Но пенсии на жизнь не хватало, и она решила подработать. Поскольку ее дом находится рядом с цирком, а соседкой по площадке оказалась та самая билетерша Нина Васильевна Голубева, которая привела к нам маму наблюдательного Гошки, то долго выбирать не пришлось.
Как раз Нину Васильевну вчера Артур и выцепил в то время, пока я обходила гримерки.
– Подругу она искренне оплакивает, – поделился он. – Это Венгра ей было не особенно жаль. Думаю, из-за всей этой грязной истории с Мартой и Стасовским. В моем представлении, артисты в массе своей не без греха, и тем не менее большинство заняло сторону обманутого мужа.
– Венгра вообще немногие оплакивают…
Артур повернулся ко мне с таким напряженным видом, будто собирался оттопырить ухо, чтобы лучше расслышать:
– Что ты там бурчишь?
– Говорю, многие на Мишу зуб имели! Хотя сначала каждый твердит, что его все любили. А потом начинают припоминать, что слишком резво он по койкам прыгал… Похоже, кто-то обиделся всерьез.
– Думаешь? Это веская причина, – согласился Логов. – Но кого ни возьми, у всех алиби… И потом, если мы примем на веру свидетельство твоего Гоши, то надо учитывать, что выбрать такой способ убийства мог только очень рисковый человек. С твердой рукой и отличным зрением.
Я отметила: он не сказал «девушка» или «женщина». Версия, что в публике с лазерной указкой сидел переодетый мужчина, оставалась действующей.
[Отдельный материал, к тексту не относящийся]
/-- The checks of a turn's own chapters after the lease (04 R102, R119, 07 R202, 06 R180, 10 R260, 08 R227), the append, the request for
admission, and for a parked session the turn-out. An owner that is not the root asks it for admission first, and goes through all of it again with
the answer `placed` (05 R126, R131). -/
def startTurn (op : Nat) (d : Desc) (placed : Option Placed) (y : Sess) (s : State) : State :=
  let x := d.session
  let f := y.fold
  let r := y.record
  let tool := op == opToolResult
  let flags := descByte d 34
  if y.turnBusy then refuseTurn op d stBusy 0 s
  else if r.imagePoisoned || !isRest r.state || y.rest != (if tool then stateWaiting else stateOpen) then refuseTurn op d stBadDescriptor 0 s
  else if 16777216 < descNum d 24 4 || 64 ≤ descByte d 40 then refuseTurn op d stBadDescriptor 0 s
  else if (s.fold f).role = 1 && bitsOf (descNum d 36 4) 17 0 == 0x3FFFF then refuseTurn op d stBadDescriptor 0 s
  else if (s.fold f).active != some r.imageSlot then refuseTurn op d stVersion 0 s
  else if (s.fold f).faulted then refuseTurn op d stInternal 0 s
  else
    match s.hostRead f (descNum d 16 6) (descNum d 24 4) with
    | .error st => refuseTurn op d st 0 s
    | .ok text =>
      let p := s.params r.paramSheet
      let e := encodeText s f p.escapes (bitOf flags 0) (r.carry ++ text)
      let s₀ := s
      let s := (cacheUse f s).count (rTokInputReplaced f) e.replaced
      if p.strict && e.replaced != 0 then refuseTurn op d stBadText e.replaced (s.count (rTokBadText f) 1)
      else if s.act (rInkCtxMax f) < r.context + e.tokens.length then refuseTurn op d stLength e.replaced s
      else if r.context + e.tokens.length = 0 && !(bitOf flags 0 || bitOf flags 2) then refuseTurn op d stBadDescriptor e.replaced s
      else if placed.isNone && !s.isRoot f then (match askAdmission f x r.latencyCritical (some (op, d)) s₀ with
        | .ok s => s
        | .error er => refuseTurn op d er.1 e.replaced er.2)
      else
        let pin := tool || bitOf flags 1
        let ws := e.tokens.map (fun t => txWord t (b2n tool) pin r.textOffset)
        match appendTx x (.record x) ws s with
        | .error er => refuseTurn op d er.1 e.replaced er.2
        | .ok s₁ =>
          let t := beginTurn op d y e s₁
          match (match placed with
            | some p => settleRequest f x r.latencyCritical d.tag op p t
            | none => requestAdmission f x r.latencyCritical d.tag op t) with
          | .error er => refuseTurn op d er.1 e.replaced s
          | .ok s => sendSeat x (if isParked r.state then startRevive x none true s else s)

/-- A session descriptor that stops a park, on every holder, and proceeds once it has (04 R106). -/
def stopPark (op : Nat) (d : Desc) (y : Sess) (s : State) : State :=
  match y.park with
  | none => s
  | some p =>
    let s := if p.holders.isEmpty then s else mailOthers y.fold (.parkStop d.session) s
    let s := s.modSess d.session (fun y => { y with park := some { p with stopping := true, after := some (op, d), holders := [] } })
    s.modFold y.fold (fun f => { f with requests := f.requests.filter (fun r => !(p.left.contains r.1 && r.2 == p.target)) })

/-- A turn descriptor past its lease checks. -/
def turnBody (op : Nat) (d : Desc) (y : Sess) (s : State) : State :=
  match y.park with
  | some p => if p.after.isSome || y.turn.isSome then refuseTurn op d stBusy 0 s else stopPark op d y s
  | none => startTurn op d none y s

/-- The root's answer to a turn descriptor's request (05 R126): the turn goes on where it is placed; what comes to nothing gives its place back. -/
def turnPlaced (op : Nat) (d : Desc) (st : W16) (s : State) : State :=
  if st != stOk && st != stDeferred then refuseTurn op d st 0 s else
  let s := match (s.sess d.session).filter (·.isOwner) with
    | none => refuseTurn op d stNotOwner 0 s
    | some y => startTurn op d (some (if st == stOk then .granted else .announced)) y s
  if (s.sess d.session).any (fun y => y.turn.isSome) then s else mailRoot (s.descFold d) (.leave d.session) s

/-- The reserved bytes of a turn descriptor (04 Table 4-9). -/
def turnReserved (d : Desc) : Bool :=
  bodyReserved d [(16, 21), (24, 34), (36, 40)] && decide (descByte d 34 < 8) && decide (descNum d 36 4 < 2 ^ 18)

/-- SPECIFIC bytes of a turn descriptor refused before its lease is looked at. -/
def turnEarly (d : Desc) (s : State) : List Byte := turnSpecific 0 (s.stateOf d.session) 8 0 0 0

/-- A turn descriptor. -/
def turnDescriptor (op : Nat) (d : Desc) (s : State) : State :=
  descriptorAs op (turnReserved d) true (turnEarly d) d (fun s => .ok (withLease op d (turnEarly d) (turnBody op d) s)) s

/-- TURN_SUBMIT (10 R260, 04 R101). -/
def execTurnSubmit (d : Desc) (s : State) : Host.Outcome State Fault Refusal := .next (serve s (turnDescriptor opTurnSubmit d))

/-- TOOL_RESULT (04 R101): as TURN_SUBMIT, on a session that is WAITING, with SRC 1 and PIN. -/
def execToolResult (d : Desc) (s : State) : Host.Outcome State Fault Refusal := .next (serve s (turnDescriptor opToolResult d))

/-! ### TURN_CANCEL (04 R102, 05 R132, 09 Table 9-1) -/

/-- Whether the running step's decision has fallen and covers session `x`. -/
def State.decided (s : State) (f : Nat) (x : W64) : Bool :=
  match (s.fold f).step, (s.fold f).entryOf x with
  | some st, some e => st.verdicts.isSome && st.items.any (fun i => i.dseq == e.1)
  | _, _ => false

/-- SPECIFIC byte 20 of a TURN_CANCEL. -/
def cancelSpecific (n : Nat) : List Byte := leBytes 1 n ++ zerosB 10

/-- TURN_CANCEL past its lease checks. -/
def cancelBody (d : Desc) (y : Sess) (s : State) : State :=
  let x := d.session
  if y.park.isSome || y.move.isSome || y.record.state == stateMoving then complete opTurnCancel d stBusy 0 [] s
  else
    match y.turn with
    | some t =>
      if t.cancel.isSome || y.closing.isSome then complete opTurnCancel d stOk 0 (cancelSpecific 0) s
      else if s.decided y.fold x then s.modSess x (fun y => { y with turn := some { t with cancel := some d } })
      else cancelTurn x (some d) s
    | none =>
      if y.record.state = stateWaiting then complete opTurnCancel d stOk 0 (cancelSpecific 2) (setState x stateOpen s)
      else if isRest y.record.state then complete opTurnCancel d stOk 0 (cancelSpecific 0) s
      else complete opTurnCancel d stBadDescriptor 0 [] s

/-- TURN_CANCEL. -/
def execTurnCancel (d : Desc) (s : State) : Host.Outcome State Fault Refusal :=
  .next (serve s (descriptorAs opTurnCancel (bodyReserved d []) true (fun _ => []) d
    (fun s => .ok (withLease opTurnCancel d (fun _ => []) (cancelBody d) s))))

/-! ### SESSION_CLOSE (04 R101, Table 4-4) -/

/-- SESSION_CLOSE past its lease checks: a running turn is cancelled as R85, and the session ends once its END chunk is out. -/
def closeBody (d : Desc) (y : Sess) (s : State) : State :=
  let x := d.session
  if y.record.state == stateMoving || y.move.isSome || y.closing.isSome then complete opSessionClose d stBusy 0 (s.sessInfo x) s
  else
    match y.park with
    | some p =>
      if p.after.isSome then complete opSessionClose d stBusy 0 (s.sessInfo x) s else stopPark opSessionClose d y s
    | none =>
      let c : Closing := ⟨0, stOk, some d⟩
      let s := s.modSess x (fun y => { y with closing := some c })
      match y.turn with
      | some t =>
        if s.decided y.fold x then s.modSess x (fun y => { y with turn := some { t with cancel := t.cancel } })
        else cancelTurn x none s
      | none => settleClosing x (stopRevive x s)

/-- A STRANDED session closed at its home, which its VOID lease names; its SESSION_ENDED goes to the home fold's default queue (03 R75, 04 Table 4-4,
log entry 38). -/
def closeStranded (d : Desc) (y : Sess) (s : State) : State :=
  let x := d.session
  let s := postOwner (sidFold x)
    { plainRecord evSessionEnded (sidFold x) false stOk 0 (leBytes 4 y.record.turn ++ zerosB 7) with session := x, ring := some d.ring } s
  let s := s.modRec x (fun r => { r with state := stateClosed })
  let spec := s.sessInfo x
  complete opSessionClose d stOk 0 spec (closeHome x s)

/-- SESSION_CLOSE. -/
def execSessionClose (d : Desc) (s : State) : Host.Outcome State Fault Refusal :=
  .next (serve s (descriptorAs opSessionClose (bodyReserved d []) true (fun s => s.sessInfo d.session) d fun s =>
    .ok (match s.sess d.session with
      | some y =>
        if y.isHome && y.record.state == stateStranded && y.record.lease.epoch == d.epoch.toNat && sidFold d.session == s.descFold d then
          closeStranded d y s
        else withLease opSessionClose d (fun s => s.sessInfo d.session) (closeBody d) s
      | none => withLease opSessionClose d (fun s => s.sessInfo d.session) (closeBody d) s)))

/-! ### STREAM_RESEND (03 R84) -/

/-- STREAM_RESEND past its lease checks. An owner away from the home reads the transcript entries first. -/
def resendBody (d : Desc) (y : Sess) (s : State) : State :=
  let x := d.session
  let o := descNum d 16 8
  if y.record.textOffset < o then complete opStreamResend d stBadDescriptor 0 [] s
  else if !haveEntries y then
    match askTranscript x (some d) s with
    | .ok s => s
    | .error e => complete opStreamResend d e.1 0 [] e.2
  else if o < resendFloor s y then complete opStreamResend d stLength 0 [] s
  else if y.resend.isSome then complete opStreamResend d stBusy 0 [] s
  else pumpSession x ((complete opStreamResend d stOk 0 [] s).modSess x (fun y => { y with resend := some o }))

/-- A STREAM_RESEND that waited for transcript entries: performed once those are here (`st` ST_OK), completed with what has failed otherwise. -/
def resendAsked (x : W64) (desc : Option (Nat × Desc)) (st : W16) (s : State) : State :=
  match desc, s.sess x with
  | none, _ => s
  | some d, none => complete d.1 d.2 stNotOwner 0 [] s
  | some d, some y => if st = stOk then resendBody d.2 y s else complete d.1 d.2 st 0 [] s

/-- STREAM_RESEND. -/
def execStreamResend (d : Desc) (s : State) : Host.Outcome State Fault Refusal :=
  .next (serve s (descriptorAs opStreamResend (bodyReserved d [(16, 23)]) true (fun _ => []) d
    (fun s => .ok (withLease opStreamResend d (fun _ => []) (resendBody d) s))))

end Sys2Proof.Machine
end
Вчера я заглянула к клоуну Грише и, к собственному разочарованию, выяснила, что ни парик, ни накладной нос у него не пропали. Если убийца и маскировался, то раздобыл он все необходимое в другом месте. Мне показалось, Артур слегка разозлился на меня за такую новость. Может, потому и сгонял с утра за круассанами, чтобы загладить царапнувшую меня досаду…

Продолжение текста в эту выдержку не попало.